- TASK PROMPT -
List all lines of the data that include the string "equal".

Start of RECORDED DATA

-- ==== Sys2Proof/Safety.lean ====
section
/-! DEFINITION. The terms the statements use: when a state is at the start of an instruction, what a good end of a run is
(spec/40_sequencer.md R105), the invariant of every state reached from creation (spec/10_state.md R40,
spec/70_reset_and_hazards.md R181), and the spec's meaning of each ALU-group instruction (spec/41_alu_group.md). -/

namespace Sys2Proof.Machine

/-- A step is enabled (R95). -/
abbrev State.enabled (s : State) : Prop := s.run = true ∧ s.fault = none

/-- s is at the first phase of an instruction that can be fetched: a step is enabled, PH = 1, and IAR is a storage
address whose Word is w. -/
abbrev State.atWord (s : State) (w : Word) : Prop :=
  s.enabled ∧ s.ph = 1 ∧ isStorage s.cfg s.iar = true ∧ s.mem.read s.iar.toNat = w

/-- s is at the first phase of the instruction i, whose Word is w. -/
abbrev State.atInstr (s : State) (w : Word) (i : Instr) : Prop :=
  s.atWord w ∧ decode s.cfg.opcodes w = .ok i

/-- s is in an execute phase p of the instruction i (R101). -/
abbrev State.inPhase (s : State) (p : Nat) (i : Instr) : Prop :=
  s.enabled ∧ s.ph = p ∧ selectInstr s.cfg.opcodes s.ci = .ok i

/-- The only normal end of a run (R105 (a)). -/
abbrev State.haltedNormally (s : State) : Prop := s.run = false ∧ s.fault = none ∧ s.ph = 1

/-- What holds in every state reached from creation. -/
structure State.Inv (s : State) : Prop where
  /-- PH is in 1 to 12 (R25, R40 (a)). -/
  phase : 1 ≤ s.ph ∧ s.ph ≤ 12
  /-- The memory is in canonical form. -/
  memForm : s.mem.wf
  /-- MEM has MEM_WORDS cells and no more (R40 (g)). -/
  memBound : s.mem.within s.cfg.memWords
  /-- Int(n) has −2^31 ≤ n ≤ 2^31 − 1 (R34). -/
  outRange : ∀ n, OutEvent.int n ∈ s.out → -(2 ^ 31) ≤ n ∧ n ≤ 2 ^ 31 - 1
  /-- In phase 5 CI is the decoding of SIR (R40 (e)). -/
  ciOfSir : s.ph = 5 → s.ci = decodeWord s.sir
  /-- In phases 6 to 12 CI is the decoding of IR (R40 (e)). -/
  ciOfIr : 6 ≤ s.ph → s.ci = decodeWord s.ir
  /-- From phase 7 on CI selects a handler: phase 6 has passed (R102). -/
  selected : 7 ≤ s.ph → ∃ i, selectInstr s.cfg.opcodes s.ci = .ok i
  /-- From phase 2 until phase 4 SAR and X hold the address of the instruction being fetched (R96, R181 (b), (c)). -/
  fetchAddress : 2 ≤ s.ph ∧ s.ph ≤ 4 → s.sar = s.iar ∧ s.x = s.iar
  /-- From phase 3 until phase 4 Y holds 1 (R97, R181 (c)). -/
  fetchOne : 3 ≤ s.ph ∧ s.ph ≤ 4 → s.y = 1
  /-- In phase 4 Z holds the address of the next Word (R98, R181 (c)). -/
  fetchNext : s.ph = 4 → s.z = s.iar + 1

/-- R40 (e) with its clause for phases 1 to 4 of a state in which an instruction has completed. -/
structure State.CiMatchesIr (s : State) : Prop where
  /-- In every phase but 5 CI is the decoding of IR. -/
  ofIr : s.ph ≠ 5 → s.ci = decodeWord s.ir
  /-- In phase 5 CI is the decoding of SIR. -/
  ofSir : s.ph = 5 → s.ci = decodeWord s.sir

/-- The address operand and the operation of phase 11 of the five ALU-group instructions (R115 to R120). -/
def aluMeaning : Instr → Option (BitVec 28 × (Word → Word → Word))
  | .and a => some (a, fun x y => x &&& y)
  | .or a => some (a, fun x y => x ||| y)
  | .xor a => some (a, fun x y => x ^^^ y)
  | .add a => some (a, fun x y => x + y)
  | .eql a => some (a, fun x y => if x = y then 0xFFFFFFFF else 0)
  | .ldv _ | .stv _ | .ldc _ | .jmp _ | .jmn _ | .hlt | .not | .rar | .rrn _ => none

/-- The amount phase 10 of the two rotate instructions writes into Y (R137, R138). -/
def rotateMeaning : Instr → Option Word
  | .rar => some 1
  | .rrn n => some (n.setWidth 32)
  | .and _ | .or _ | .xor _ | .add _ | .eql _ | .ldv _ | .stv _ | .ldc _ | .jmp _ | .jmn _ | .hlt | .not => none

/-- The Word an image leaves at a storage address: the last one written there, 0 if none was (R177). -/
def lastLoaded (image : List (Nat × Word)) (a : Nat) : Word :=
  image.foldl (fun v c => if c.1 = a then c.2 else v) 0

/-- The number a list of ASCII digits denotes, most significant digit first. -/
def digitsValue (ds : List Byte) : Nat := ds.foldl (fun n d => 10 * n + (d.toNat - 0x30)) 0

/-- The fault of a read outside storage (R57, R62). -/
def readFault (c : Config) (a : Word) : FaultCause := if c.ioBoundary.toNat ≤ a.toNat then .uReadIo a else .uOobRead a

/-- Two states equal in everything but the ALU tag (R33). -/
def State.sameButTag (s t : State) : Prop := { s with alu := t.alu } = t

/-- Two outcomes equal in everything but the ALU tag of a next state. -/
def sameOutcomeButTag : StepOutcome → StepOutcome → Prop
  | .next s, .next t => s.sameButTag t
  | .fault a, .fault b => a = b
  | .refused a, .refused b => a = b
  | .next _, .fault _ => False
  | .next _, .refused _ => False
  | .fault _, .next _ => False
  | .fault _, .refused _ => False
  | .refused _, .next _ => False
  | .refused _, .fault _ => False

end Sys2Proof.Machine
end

End of RECORDED DATA

- FINISHED TASK -
/-- Two states equal in everything but the ALU tag (R33). -/
/-- Two outcomes equal in everything but the ALU tag of a next state. -/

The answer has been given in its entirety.